Getuid-x64 Require Administrator Privileges May 2026

The getuid system call is used to retrieve the real user ID of the process making the call. In Unix-like systems, each process has a set of IDs that define its permissions and access rights:

The getuid call specifically returns the real user ID, providing insight into who originally started a process, which can be crucial for auditing and security purposes.

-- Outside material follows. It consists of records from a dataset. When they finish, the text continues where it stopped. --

/-- The checks that every command shares, in the order of R226: INVALID, BAD_CONTEXT, RANGE. -/
def State.cmdCheck (s : State) (f : Nat) (c : MemCmd) : Option Nat :=
  let aux := c.op == 3 || c.op == 4
  if c.invalid then some MemSt.invalid
  else if !s.ctxValid c.ctx || (f != 0 && s.ctxPart c.ctx != f - 1) ||
      (c.op == 3 && !(s.ctxValid c.dctx && s.ctxPart c.dctx == s.ctxPart c.ctx)) then some MemSt.badContext
  else if !pagesInRange c.vpage c.count || (aux && !pagesInRange c.aux c.count) then some MemSt.range
  else none

/-- The queue of a function. -/
def State.memq (s : State) (f : Nat) : MemQ := SMap.get (fun _ => MemQ.init) s.host.mq f

/-- Set the queue of a function. -/
def State.setMemq (s : State) (f : Nat) (q : MemQ) : State :=
  { s with host := { s.host with mq := SMap.set (fun _ => MemQ.init) s.host.mq f q } }

/-- Write a completion to the ring (R428): MQ_DONE rises and MEMQ is set. -/
def State.writeCompletion (s : State) (f : Nat) (data : List Byte) : State :=
  let done := s.fn f 0x068
  let s1 := s.emit (.write f (s.fn f 0x058 + 16 * (done % s.fn f 0x050)) data)
  (s1.setFn f 0x068 (done + 1)).cause f 1

/-- Complete a command: the completion is written, or held while Bus Master Enable is 0 (R433), or discarded where the
command was read before a function-level reset (Table 16.8). -/
def State.completeCmd (s : State) (f : Nat) (c : MemCmd) (status pages dies : Nat) : State :=
  let data := leBytes 8 (c.tag + status * 2 ^ 32) ++ leBytes 8 (pages + dies * 2 ^ 32)
  if Nat.blt 0 (s.memq f).stale then s.setMemq f { (s.memq f) with stale := (s.memq f).stale - 1 }
  else if s.bme f && (s.memq f).held.isEmpty then s.writeCompletion f data
  else s.setMemq f { (s.memq f) with held := (s.memq f).held ++ [data] }

/-- Complete the commands at the front that the memory manager refuses as reserved opcodes. -/
def State.refuseReserved (s : State) (f : Nat) : Nat → State
  | 0 => s
  | fuel + 1 =>
    match (s.memq f).cmds with
    | c :: l =>
      if c.op = 0 || Nat.blt 6 c.op then
        State.refuseReserved ((s.setMemq f { (s.memq f) with cmds := l }).completeCmd f c MemSt.invalid 0 0) f fuel
      else s
    | [] => s

/-- How a command ends: its status, its state, and DIES. -/
structure CmdRes where
  status : Nat
  s      : State
  dies   : Nat

/-- Perform the command at the front of a function's queue with an opcode: the shared checks, then its own effect. -/
def State.performCmd (s : State) (f op : Nat) (c : MemCmd) (act : State → CmdRes) : State :=
  match (s.memq f).cmds with
  | d :: l =>
    if d != c || c.op != op || s.rel.creset then s
    else
      let s1 := s.setMemq f { (s.memq f) with cmds := l }
      let r : CmdRes := match s1.cmdCheck f c with
        | some st => { status := st, s := s1, dies := 0 }
        | none => act s1
      let s2 := r.s.completeCmd f c r.status (if r.status = 0 then c.count else 0) r.dies
      s2.refuseReserved f l.length
  | [] => s

/-- Whether every page of a command is mapped in CTX and owned by it. -/
def State.allOwned (s : State) (c : MemCmd) : Bool :=
  Nat.ble c.count s.mem.pages.length && (List.range c.count).all fun i =>
    match s.page c.ctx (c.vpage + i) with
    | some p => p.owner == c.ctx && p.opage == c.vpage + i
    | none => false

/-- Whether any page of a range is mapped in a context. -/
def State.anyMapped (s : State) (n first count : Nat) : Bool :=
  s.mem.pages.any fun e =>
    e.2.isSome && Nat.ble (134217728 * n + first) e.1 && Nat.blt e.1 (134217728 * n + first + count)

Getuid-x64 is a compact tool whose purpose is simple: query and display user and security identifiers (UIDs/SIDs), effective and real IDs, and sometimes sensitive token attributes such as elevation or linked tokens. In modern Windows environments, reading some parts of another process’s security token or performing certain identity-to-account translations requires SeDebugPrivilege or simply an administrative token. The system update altered access checks so that Getuid-x64’s previous technique (open process, query token) now fails with ACCESS_DENIED unless run elevated. Getuid-x64 Require Administrator Privileges

Why this matters:

In Windows environments, accessing low-level system details often triggers User Account Control (UAC). The getuid system call is used to retrieve

Windows Vista introduced Mandatory Integrity Control (MIC). Processes run at different levels:

A process running at Medium integrity cannot read the token of a High integrity process (e.g., an Admin cmd prompt). If Getuid-x64 naively tries to enumerate all processes on the system to find "the current user," it will fail when it hits an Admin-owned process. The only way to silence that error is to run the tool itself at High integrity (i.e., "Run as Administrator"). The getuid call specifically returns the real user

If you have stumbled upon the error message "Getuid-x64 Require Administrator Privileges," you are likely not a casual computer user. This error typically appears in command-line tools, privilege escalation exploits, cybersecurity frameworks (like Metasploit or Cobalt Strike), or custom-compiled Unix-to-Windows ported applications.

This article dissects the technical meaning of getuid, its x64-specific behavior on Windows, why it demands administrator rights, and how to resolve the issue safely.